*Brief*
Copy the lines below verbatim. Begin with the first and end with the line containing "rw [h1, h2, cat1]".

*Dataset content*
= Beginning of Section =

theorem bar_fmtX (op : BitVec 6) (a b : Fld) (n : BitVec 6) (fn : BitVec 4) (p : BitVec 3) (fl : BitVec 3) :
    fBar (fmtX op a b (n.extractLsb' 0 5) fn p (n.extractLsb' 5 1 ++ fl : BitVec 4)) = n := by
  unfold fBar
  have h1 := fC_fmtX op a b (n.extractLsb' 0 5) fn p (n.extractLsb' 5 1 ++ fl : BitVec 4)
  have h2 := at_fmtX_3_1 op a b (n.extractLsb' 0 5) fn p (n.extractLsb' 5 1 ++ fl : BitVec 4)
  unfold fC at h1
  rw [h1, h2, cat1]
  exact join 1 5 n

theorem shift_k (k : BitVec 2) (n : BitVec 6) : (0#8 ++ k ++ n : BitVec 16).extractLsb' 6 2 = k := by
  rw [BitVec.extractLsb'_append_eq_of_le (by decide)]
  exact cat0 _ _

theorem top4 (s : Bool) (x : BitVec 3) : (BitVec.ofBool s ++ x : BitVec 4).getLsbD 3 = s := by
  rw [BitVec.getLsbD_append, if_neg (by decide)]
  cases s <;> rfl

/-! ### The decoder, opcode by opcode (R88) -/

theorem op_01 {w : IWord} (h : opc w = 0x01) : decodeRaw w = (match rawAlu w (fA w) (fB w) (fC w) with | some i => .ok i | none => .error .function) := by
  unfold decodeRaw
  rw [h]
  rfl

theorem op_02 {w : IWord} (h : opc w = 0x02) : decodeRaw w = (match rawMul w (fA w) (fB w) (fC w) with | some i => .ok i | none => .error .function) := by
  unfold decodeRaw
  rw [h]
  rfl

theorem op_03 {w : IWord} (h : opc w = 0x03) : decodeRaw w = .ok (.addi (fA w) (fB w) (w.extractLsb' 0 16)) := by
  unfold decodeRaw
  rw [h]
  rfl

theorem op_04 {w : IWord} (h : opc w = 0x04) : decodeRaw w = .ok (.andi (fA w) (fB w) (w.extractLsb' 0 16)) := by
  unfold decodeRaw
  rw [h]
  rfl

theorem op_05 {w : IWord} (h : opc w = 0x05) : decodeRaw w = .ok (.ori (fA w) (fB w) (w.extractLsb' 0 16)) := by
  unfold decodeRaw
  rw [h]
  rfl

theorem op_06 {w : IWord} (h : opc w = 0x06) : decodeRaw w = .ok (.xori (fA w) (fB w) (w.extractLsb' 0 16)) := by
  unfold decodeRaw
  rw [h]
  rfl

theorem op_07 {w : IWord} (h : opc w = 0x07) : decodeRaw w = .ok (.slti (fA w) (fB w) (w.extractLsb' 0 16)) := by
  unfold decodeRaw
  rw [h]
  rfl

theorem op_08 {w : IWord} (h : opc w = 0x08) : decodeRaw w = .ok (.sltin (fA w) (fB w) (w.extractLsb' 0 16)) := by
  unfold decodeRaw
  rw [h]
  rfl

theorem op_09 {w : IWord} (h : opc w = 0x09) : decodeRaw w = (match rawShift w (fA w) (fB w) with | some i => .ok i | none => .error .function) := by
  unfold decodeRaw
  rw [h]
  rfl

theorem op_0A {w : IWord} (h : opc w = 0x0A) : decodeRaw w = .ok (.lhi (fA w) (w.extractLsb' 0 21)) := by
  unfold decodeRaw
  rw [h]
  rfl

theorem op_0B {w : IWord} (h : opc w = 0x0B) : decodeRaw w = .ok (.pchi (fA w) (w.extractLsb' 0 21)) := by
  unfold decodeRaw
  rw [h]
  rfl

theorem op_0C {w : IWord} (h : opc w = 0x0C) : decodeRaw w = .ok (.jal (w.extractLsb' 0 26)) := by
  unfold decodeRaw
  rw [h]
  rfl

theorem op_0D {w : IWord} (h : opc w = 0x0D) : decodeRaw w = .ok (.jalr (fA w) (fB w) (w.extractLsb' 2 14)) := by
  unfold decodeRaw
  rw [h]
  rfl

theorem op_0E {w : IWord} (h : opc w = 0x0E) : decodeRaw w = .ok (.beq (fA w) (fB w) (w.extractLsb' 0 16)) := by
  unfold decodeRaw
  rw [h]
  rfl

theorem op_0F {w : IWord} (h : opc w = 0x0F) : decodeRaw w = .ok (.bne (fA w) (fB w) (w.extractLsb' 0 16)) := by
  unfold decodeRaw
  rw [h]
  rfl

theorem op_10 {w : IWord} (h : opc w = 0x10) : decodeRaw w = .ok (.blt (fA w) (fB w) (w.extractLsb' 0 16)) := by
  unfold decodeRaw
  rw [h]
  rfl

theorem op_11 {w : IWord} (h : opc w = 0x11) : decodeRaw w = .ok (.bge (fA w) (fB w) (w.extractLsb' 0 16)) := by
  unfold decodeRaw
  rw [h]
  rfl

theorem op_12 {w : IWord} (h : opc w = 0x12) : decodeRaw w = .ok (.bltn (fA w) (fB w) (w.extractLsb' 0 16)) := by
  unfold decodeRaw
  rw [h]
  rfl

theorem op_13 {w : IWord} (h : opc w = 0x13) : decodeRaw w = .ok (.bgen (fA w) (fB w) (w.extractLsb' 0 16)) := by
  unfold decodeRaw
  rw [h]
  rfl

theorem op_14 {w : IWord} (h : opc w = 0x14) : decodeRaw w = .ok (.ldp (fA w) (fB w) (w.extractLsb' 14 2) (w.extractLsb' 0 14)) := by
  unfold decodeRaw
  rw [h]
  rfl

theorem op_15 {w : IWord} (h : opc w = 0x15) : decodeRaw w = .ok (.ldpx (fA w) (fB w) (w.extractLsb' 14 2) (w.extractLsb' 0 14)) := by
  unfold decodeRaw
  rw [h]
  rfl

theorem op_16 {w : IWord} (h : opc w = 0x16) : decodeRaw w = .ok (.stp (fA w) (fB w) (w.extractLsb' 14 2) (w.extractLsb' 0 14)) := by
  unfold decodeRaw
  rw [h]
  rfl

theorem op_17 {w : IWord} (h : opc w = 0x17) : decodeRaw w = .ok (.ld (fA w) (fB w) (w.extractLsb' 14 2) (w.extractLsb' 11 3) (bitAt w 10) (w.extractLsb' 0 10)) := by
  unfold decodeRaw
  rw [h]
  rfl

theorem op_18 {w : IWord} (h : opc w = 0x18) : decodeRaw w = .ok (.ldx (fA w) (fB w) (w.extractLsb' 14 2) (w.extractLsb' 11 3) (bitAt w 10) (w.extractLsb' 0 10)) := by
  unfold decodeRaw
  rw [h]
  rfl

theorem op_19 {w : IWord} (h : opc w = 0x19) : decodeRaw w = .ok (.st (fA w) (fB w) (w.extractLsb' 14 2) (w.extractLsb' 11 3) (w.extractLsb' 0 10)) := by
  unfold decodeRaw
  rw [h]
  rfl

theorem op_1A {w : IWord} (h : opc w = 0x1A) : decodeRaw w = .ok (.amo (fA w) (fB w) (fC w) (w.extractLsb' 7 4) (w.extractLsb' 4 3) (bitAt w 2) (bitAt w 1) (bitAt w 0)) := by
  unfold decodeRaw
  rw [h]
  rfl

theorem op_1B {w : IWord} (h : opc w = 0x1B) : decodeRaw w = (match rawOrd w (fA w) (fB w) (fC w) with | some i => .ok i | none => .error .function) := by
  unfold decodeRaw
  rw [h]
  rfl

theorem op_1C {w : IWord} (h : opc w = 0x1C) : decodeRaw w = (match rawMsg w (fA w) (fB w) (fC w) with | some i => .ok i | none => .error .function) := by
  unfold decodeRaw
  rw [h]
  rfl

theorem op_1D {w : IWord} (h : opc w = 0x1D) : decodeRaw w = (match rawTask w (fA w) (fB w) (fC w) with | some i => .ok i | none => .error .function) := by
  unfold decodeRaw
  rw [h]
  rfl

theorem op_1E {w : IWord} (h : opc w = 0x1E) : decodeRaw w = (match rawBar w (fA w) (fB w) with | some i => .ok i | none => .error .function) := by
  unfold decodeRaw
  rw [h]
  rfl

theorem op_1F {w : IWord} (h : opc w = 0x1F) : decodeRaw w = (match rawStrm w (fA w) (fB w) with | some i => .ok i | none => .error .function) := by
  unfold decodeRaw
  rw [h]
  rfl

theorem op_20 {w : IWord} (h : opc w = 0x20) : decodeRaw w = (match rawXfer w (fA w) (fB w) with | some i => .ok i | none => .error .function) := by
  unfold decodeRaw
  rw [h]
  rfl

theorem op_21 {w : IWord} (h : opc w = 0x21) : decodeRaw w = (match rawBlk w (fA w) (fB w) (fC w) with | some i => .ok i | none => .error .function) := by
  unfold decodeRaw
  rw [h]
  rfl

theorem op_22 {w : IWord} (h : opc w = 0x22) : decodeRaw w = (match rawCsr w (fA w) (fB w) with | some i => .ok i | none => .error .function) := by
  unfold decodeRaw
  rw [h]
  rfl

theorem op_23 {w : IWord} (h : opc w = 0x23) : decodeRaw w = (match rawSys w (fA w) (fB w) (fC w) with | some i => .ok i | none => .error .function) := by
  unfold decodeRaw
  rw [h]
  rfl

theorem op_24 {w : IWord} (h : opc w = 0x24) : decodeRaw w = (match rawVArith w (fA w) (fB w) (fC w) with | some i => .ok i | none => .error .function) := by
  unfold decodeRaw
  rw [h]
  rfl

theorem op_25 {w : IWord} (h : opc w = 0x25) : decodeRaw w = (match rawVLogic w (fA w) (fB w) (fC w) with | some i => .ok i | none => .error .function) := by
  unfold decodeRaw
  rw [h]
  rfl

theorem op_26 {w : IWord} (h : opc w = 0x26) : decodeRaw w = (match rawVCvt w (fA w) (fB w) (fC w) with | some i => .ok i | none => .error .function) := by
  unfold decodeRaw
  rw [h]
  rfl

theorem op_27 {w : IWord} (h : opc w = 0x27) : decodeRaw w = (match rawVMem w (fA w) (fB w) (fC w) with | some i => .ok i | none => .error .function) := by
  unfold decodeRaw
  rw [h]
  rfl

theorem op_28 {w : IWord} (h : opc w = 0x28) : decodeRaw w = (match rawVPerm w (fA w) (fB w) (fC w) with | some i => .ok i | none => .error .function) := by
  unfold decodeRaw
  rw [h]
  rfl

theorem op_29 {w : IWord} (h : opc w = 0x29) : decodeRaw w = (match rawVRed w (fA w) (fB w) with | some i => .ok i | none => .error .function) := by
  unfold decodeRaw
  rw [h]
  rfl

theorem op_2A {w : IWord} (h : opc w = 0x2A) : decodeRaw w = .ok (.vtran (fA w) (fB w) (bitAt w 6) (w.extractLsb' 0 3)) := by
  unfold decodeRaw
  rw [h]
  rfl

theorem op_2B {w : IWord} (h : opc w = 0x2B) : decodeRaw w = (match rawMma w (fA w) (fB w) with | some i => .ok i | none => .error .function) := by
  unfold decodeRaw
  rw [h]
  rfl

theorem op_2C {w : IWord} (h : opc w = 0x2C) : decodeRaw w = (match rawMctl w (fA w) (fB w) with | some i => .ok i | none => .error .function) := by
  unfold decodeRaw
  rw [h]
  rfl

theorem op_2D {w : IWord} (h : opc w = 0x2D) : decodeRaw w = (match rawMdrn w (fA w) (fB w) (fC w) with | some i => .ok i | none => .error .function) := by
  unfold decodeRaw
  rw [h]
  rfl

theorem op_2E {w : IWord} (h : opc w = 0x2E) : decodeRaw w = (match rawFalg w (fA w) (fB w) (fC w) with | some i => .ok i | none => .error .function) := by
  unfold decodeRaw
  rw [h]
  rfl

theorem op_2F {w : IWord} (h : opc w = 0x2F) : decodeRaw w = (match rawFcalc w (fA w) (fB w) with | some i => .ok i | none => .error .function) := by
  unfold decodeRaw
  rw [h]
  rfl

theorem op_30 {w : IWord} (h : opc w = 0x30) : decodeRaw w = (match rawFio w (fA w) (fB w) (fC w) with | some i => .ok i | none => .error .function) := by
  unfold decodeRaw
  rw [h]
  rfl

end Sys2Proof
end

= End of Section =

*Result below*
theorem bar_fmtX (op : BitVec 6) (a b : Fld) (n : BitVec 6) (fn : BitVec 4) (p : BitVec 3) (fl : BitVec 3) :
    fBar (fmtX op a b (n.extractLsb' 0 5) fn p (n.extractLsb' 5 1 ++ fl : BitVec 4)) = n := by
  unfold fBar
  have h1 := fC_fmtX op a b (n.extractLsb' 0 5) fn p (n.extractLsb' 5 1 ++ fl : BitVec 4)
  have h2 := at_fmtX_3_1 op a b (n.extractLsb' 0 5) fn p (n.extractLsb' 5 1 ++ fl : BitVec 4)
  unfold fC at h1
  rw [h1, h2, cat1]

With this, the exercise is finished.